**DIRECTIONS:**
Which of the lines below mention the word "KPart"? Pull each one out.

(Saved data entries)

★ ★ ★

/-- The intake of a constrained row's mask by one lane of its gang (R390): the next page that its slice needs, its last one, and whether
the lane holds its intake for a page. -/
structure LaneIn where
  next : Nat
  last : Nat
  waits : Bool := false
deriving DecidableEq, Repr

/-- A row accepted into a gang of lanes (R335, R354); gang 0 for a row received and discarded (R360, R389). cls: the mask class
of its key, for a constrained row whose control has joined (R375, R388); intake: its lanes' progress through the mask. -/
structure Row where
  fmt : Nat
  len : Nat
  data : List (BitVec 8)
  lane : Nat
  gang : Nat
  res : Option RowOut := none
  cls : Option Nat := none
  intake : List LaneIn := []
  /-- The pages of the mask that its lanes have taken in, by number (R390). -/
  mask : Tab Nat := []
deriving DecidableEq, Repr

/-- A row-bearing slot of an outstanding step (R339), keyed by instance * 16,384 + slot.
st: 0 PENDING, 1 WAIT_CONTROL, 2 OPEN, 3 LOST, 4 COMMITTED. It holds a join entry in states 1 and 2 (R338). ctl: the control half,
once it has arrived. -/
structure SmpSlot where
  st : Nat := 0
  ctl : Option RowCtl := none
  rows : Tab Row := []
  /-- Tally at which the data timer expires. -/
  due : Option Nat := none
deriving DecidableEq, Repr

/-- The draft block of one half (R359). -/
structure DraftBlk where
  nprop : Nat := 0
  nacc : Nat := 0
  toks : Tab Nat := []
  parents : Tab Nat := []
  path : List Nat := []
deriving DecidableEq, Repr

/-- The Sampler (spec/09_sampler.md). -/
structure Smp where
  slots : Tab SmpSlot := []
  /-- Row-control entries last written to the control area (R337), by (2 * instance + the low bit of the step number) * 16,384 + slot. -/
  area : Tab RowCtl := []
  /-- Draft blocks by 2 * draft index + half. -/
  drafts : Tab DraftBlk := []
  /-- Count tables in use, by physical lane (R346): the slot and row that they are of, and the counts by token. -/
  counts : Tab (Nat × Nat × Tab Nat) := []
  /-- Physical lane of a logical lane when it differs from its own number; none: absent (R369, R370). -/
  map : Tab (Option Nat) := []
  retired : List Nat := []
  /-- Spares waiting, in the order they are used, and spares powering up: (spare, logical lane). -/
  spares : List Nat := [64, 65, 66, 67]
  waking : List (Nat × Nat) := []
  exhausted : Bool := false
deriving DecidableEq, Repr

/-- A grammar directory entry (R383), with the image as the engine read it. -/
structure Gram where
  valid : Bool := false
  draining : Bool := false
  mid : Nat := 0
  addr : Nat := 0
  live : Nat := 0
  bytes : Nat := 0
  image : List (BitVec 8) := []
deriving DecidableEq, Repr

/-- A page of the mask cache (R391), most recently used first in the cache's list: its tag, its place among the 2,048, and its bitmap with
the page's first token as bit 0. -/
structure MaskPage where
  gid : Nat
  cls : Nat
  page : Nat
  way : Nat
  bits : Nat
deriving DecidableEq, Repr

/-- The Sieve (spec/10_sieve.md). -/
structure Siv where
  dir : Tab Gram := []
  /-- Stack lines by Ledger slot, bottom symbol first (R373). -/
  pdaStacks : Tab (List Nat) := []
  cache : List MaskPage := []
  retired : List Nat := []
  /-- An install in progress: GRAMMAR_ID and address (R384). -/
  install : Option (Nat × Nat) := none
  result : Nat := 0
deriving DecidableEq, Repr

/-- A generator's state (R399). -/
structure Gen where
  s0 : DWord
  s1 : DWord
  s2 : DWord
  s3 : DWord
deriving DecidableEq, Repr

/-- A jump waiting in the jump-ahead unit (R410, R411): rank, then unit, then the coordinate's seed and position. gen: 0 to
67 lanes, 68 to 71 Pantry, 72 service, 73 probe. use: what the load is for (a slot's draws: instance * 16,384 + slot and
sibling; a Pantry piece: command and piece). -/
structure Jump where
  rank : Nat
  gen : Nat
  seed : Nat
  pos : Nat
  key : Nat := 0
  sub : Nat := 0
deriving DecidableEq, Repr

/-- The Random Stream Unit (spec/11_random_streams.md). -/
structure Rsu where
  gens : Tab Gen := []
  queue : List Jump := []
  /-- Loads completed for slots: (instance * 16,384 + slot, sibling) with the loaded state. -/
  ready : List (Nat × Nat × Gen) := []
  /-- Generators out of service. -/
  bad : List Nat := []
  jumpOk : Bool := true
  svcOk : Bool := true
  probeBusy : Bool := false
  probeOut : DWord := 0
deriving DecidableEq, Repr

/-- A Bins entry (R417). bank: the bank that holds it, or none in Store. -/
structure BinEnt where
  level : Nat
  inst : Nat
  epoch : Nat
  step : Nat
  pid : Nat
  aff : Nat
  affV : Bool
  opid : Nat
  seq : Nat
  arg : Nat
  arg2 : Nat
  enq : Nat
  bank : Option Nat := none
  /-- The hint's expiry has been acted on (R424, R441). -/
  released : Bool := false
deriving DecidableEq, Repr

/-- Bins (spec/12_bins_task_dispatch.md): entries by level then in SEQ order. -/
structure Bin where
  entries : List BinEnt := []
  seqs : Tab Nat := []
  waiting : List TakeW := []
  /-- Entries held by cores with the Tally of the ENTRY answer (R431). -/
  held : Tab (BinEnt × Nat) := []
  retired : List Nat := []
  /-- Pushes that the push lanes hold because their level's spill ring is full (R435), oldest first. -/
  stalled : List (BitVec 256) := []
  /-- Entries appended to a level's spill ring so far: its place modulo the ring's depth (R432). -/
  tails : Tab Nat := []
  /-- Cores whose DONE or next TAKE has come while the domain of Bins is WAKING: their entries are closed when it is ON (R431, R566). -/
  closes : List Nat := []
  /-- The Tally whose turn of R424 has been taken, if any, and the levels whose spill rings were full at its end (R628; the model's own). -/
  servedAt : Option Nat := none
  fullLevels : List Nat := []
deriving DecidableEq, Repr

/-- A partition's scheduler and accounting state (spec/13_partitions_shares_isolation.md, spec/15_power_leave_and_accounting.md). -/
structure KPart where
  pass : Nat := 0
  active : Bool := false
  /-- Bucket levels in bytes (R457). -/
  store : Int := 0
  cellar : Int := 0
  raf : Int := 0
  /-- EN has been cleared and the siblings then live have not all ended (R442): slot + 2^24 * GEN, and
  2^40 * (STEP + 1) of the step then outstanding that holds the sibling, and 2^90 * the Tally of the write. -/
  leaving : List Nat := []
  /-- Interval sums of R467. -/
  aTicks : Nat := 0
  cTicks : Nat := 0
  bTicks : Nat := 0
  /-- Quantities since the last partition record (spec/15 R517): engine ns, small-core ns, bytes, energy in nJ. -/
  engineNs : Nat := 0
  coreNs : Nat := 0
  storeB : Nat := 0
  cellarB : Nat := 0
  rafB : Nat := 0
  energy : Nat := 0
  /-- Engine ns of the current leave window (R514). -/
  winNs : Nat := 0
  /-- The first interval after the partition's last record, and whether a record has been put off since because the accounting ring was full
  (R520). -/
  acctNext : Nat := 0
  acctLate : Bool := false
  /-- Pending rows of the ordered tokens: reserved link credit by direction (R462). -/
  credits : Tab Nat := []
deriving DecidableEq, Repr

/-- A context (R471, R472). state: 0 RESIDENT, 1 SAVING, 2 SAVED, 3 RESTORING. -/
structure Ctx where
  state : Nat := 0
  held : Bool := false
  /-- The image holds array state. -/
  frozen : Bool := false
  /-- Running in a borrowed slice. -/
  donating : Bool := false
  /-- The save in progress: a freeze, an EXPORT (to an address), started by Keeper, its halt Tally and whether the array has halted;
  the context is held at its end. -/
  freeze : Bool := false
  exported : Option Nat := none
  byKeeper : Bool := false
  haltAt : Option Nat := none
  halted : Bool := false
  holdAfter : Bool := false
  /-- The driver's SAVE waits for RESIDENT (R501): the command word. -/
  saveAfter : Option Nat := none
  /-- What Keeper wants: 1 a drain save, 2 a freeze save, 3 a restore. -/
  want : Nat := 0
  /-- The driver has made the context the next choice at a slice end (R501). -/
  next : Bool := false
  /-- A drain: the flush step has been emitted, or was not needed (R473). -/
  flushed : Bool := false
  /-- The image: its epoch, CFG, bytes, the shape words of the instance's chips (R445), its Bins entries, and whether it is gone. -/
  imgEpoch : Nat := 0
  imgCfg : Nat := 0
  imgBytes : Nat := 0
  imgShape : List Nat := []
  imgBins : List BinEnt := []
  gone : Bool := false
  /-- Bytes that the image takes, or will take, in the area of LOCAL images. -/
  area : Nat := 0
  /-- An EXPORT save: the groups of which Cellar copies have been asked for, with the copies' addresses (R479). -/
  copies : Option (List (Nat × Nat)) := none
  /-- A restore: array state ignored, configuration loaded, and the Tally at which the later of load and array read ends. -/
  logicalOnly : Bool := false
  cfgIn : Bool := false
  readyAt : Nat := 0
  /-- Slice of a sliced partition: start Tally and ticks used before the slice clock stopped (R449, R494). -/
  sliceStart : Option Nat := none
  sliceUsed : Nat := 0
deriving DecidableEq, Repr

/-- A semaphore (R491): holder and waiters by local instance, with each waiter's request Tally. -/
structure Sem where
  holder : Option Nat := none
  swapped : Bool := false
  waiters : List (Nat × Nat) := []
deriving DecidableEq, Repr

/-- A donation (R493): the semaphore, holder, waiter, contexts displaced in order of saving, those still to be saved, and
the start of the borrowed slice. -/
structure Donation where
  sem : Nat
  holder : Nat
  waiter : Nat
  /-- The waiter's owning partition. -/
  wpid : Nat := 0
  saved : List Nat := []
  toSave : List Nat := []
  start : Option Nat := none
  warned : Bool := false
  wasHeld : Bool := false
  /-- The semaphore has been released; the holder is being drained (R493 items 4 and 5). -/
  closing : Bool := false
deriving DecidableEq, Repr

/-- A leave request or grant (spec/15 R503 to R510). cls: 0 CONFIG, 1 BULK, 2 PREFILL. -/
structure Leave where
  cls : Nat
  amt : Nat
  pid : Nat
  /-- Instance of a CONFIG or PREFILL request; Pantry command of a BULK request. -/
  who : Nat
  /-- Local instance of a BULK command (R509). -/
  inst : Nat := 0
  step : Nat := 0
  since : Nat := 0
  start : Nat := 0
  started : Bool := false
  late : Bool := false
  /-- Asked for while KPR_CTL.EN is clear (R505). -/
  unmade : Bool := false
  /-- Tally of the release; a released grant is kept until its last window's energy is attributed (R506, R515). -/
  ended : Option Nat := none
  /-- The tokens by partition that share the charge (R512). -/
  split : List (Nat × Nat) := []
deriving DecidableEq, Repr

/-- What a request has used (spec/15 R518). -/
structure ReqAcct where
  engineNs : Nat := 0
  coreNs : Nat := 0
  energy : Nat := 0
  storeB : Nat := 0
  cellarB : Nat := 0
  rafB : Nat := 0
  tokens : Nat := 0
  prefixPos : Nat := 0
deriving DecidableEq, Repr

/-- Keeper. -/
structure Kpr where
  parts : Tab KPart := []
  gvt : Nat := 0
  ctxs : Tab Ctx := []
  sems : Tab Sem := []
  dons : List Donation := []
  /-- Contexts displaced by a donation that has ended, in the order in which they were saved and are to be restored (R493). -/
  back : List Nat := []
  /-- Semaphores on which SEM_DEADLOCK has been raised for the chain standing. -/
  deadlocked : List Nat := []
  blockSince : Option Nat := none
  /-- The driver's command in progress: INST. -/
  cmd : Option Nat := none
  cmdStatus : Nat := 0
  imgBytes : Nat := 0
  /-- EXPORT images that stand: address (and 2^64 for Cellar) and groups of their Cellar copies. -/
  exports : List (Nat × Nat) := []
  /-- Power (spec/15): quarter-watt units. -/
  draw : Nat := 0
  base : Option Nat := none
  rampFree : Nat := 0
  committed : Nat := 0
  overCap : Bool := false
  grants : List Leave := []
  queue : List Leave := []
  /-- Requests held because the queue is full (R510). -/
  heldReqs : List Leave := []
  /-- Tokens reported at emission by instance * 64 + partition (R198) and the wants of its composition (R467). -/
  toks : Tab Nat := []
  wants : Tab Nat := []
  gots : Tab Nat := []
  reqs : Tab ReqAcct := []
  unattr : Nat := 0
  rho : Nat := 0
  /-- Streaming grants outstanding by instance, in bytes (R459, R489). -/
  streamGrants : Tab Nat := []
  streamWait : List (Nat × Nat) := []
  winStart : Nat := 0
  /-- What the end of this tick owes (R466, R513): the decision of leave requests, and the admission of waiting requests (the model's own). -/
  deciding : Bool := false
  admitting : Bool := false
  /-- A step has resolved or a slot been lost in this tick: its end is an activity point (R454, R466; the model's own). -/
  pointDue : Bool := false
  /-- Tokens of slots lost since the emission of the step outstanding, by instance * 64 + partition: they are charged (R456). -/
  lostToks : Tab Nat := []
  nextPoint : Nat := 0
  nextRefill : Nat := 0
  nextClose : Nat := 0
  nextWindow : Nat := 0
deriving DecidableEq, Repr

★ ★ ★

**TASK RESULT:**
structure KPart where
  parts : Tab KPart := []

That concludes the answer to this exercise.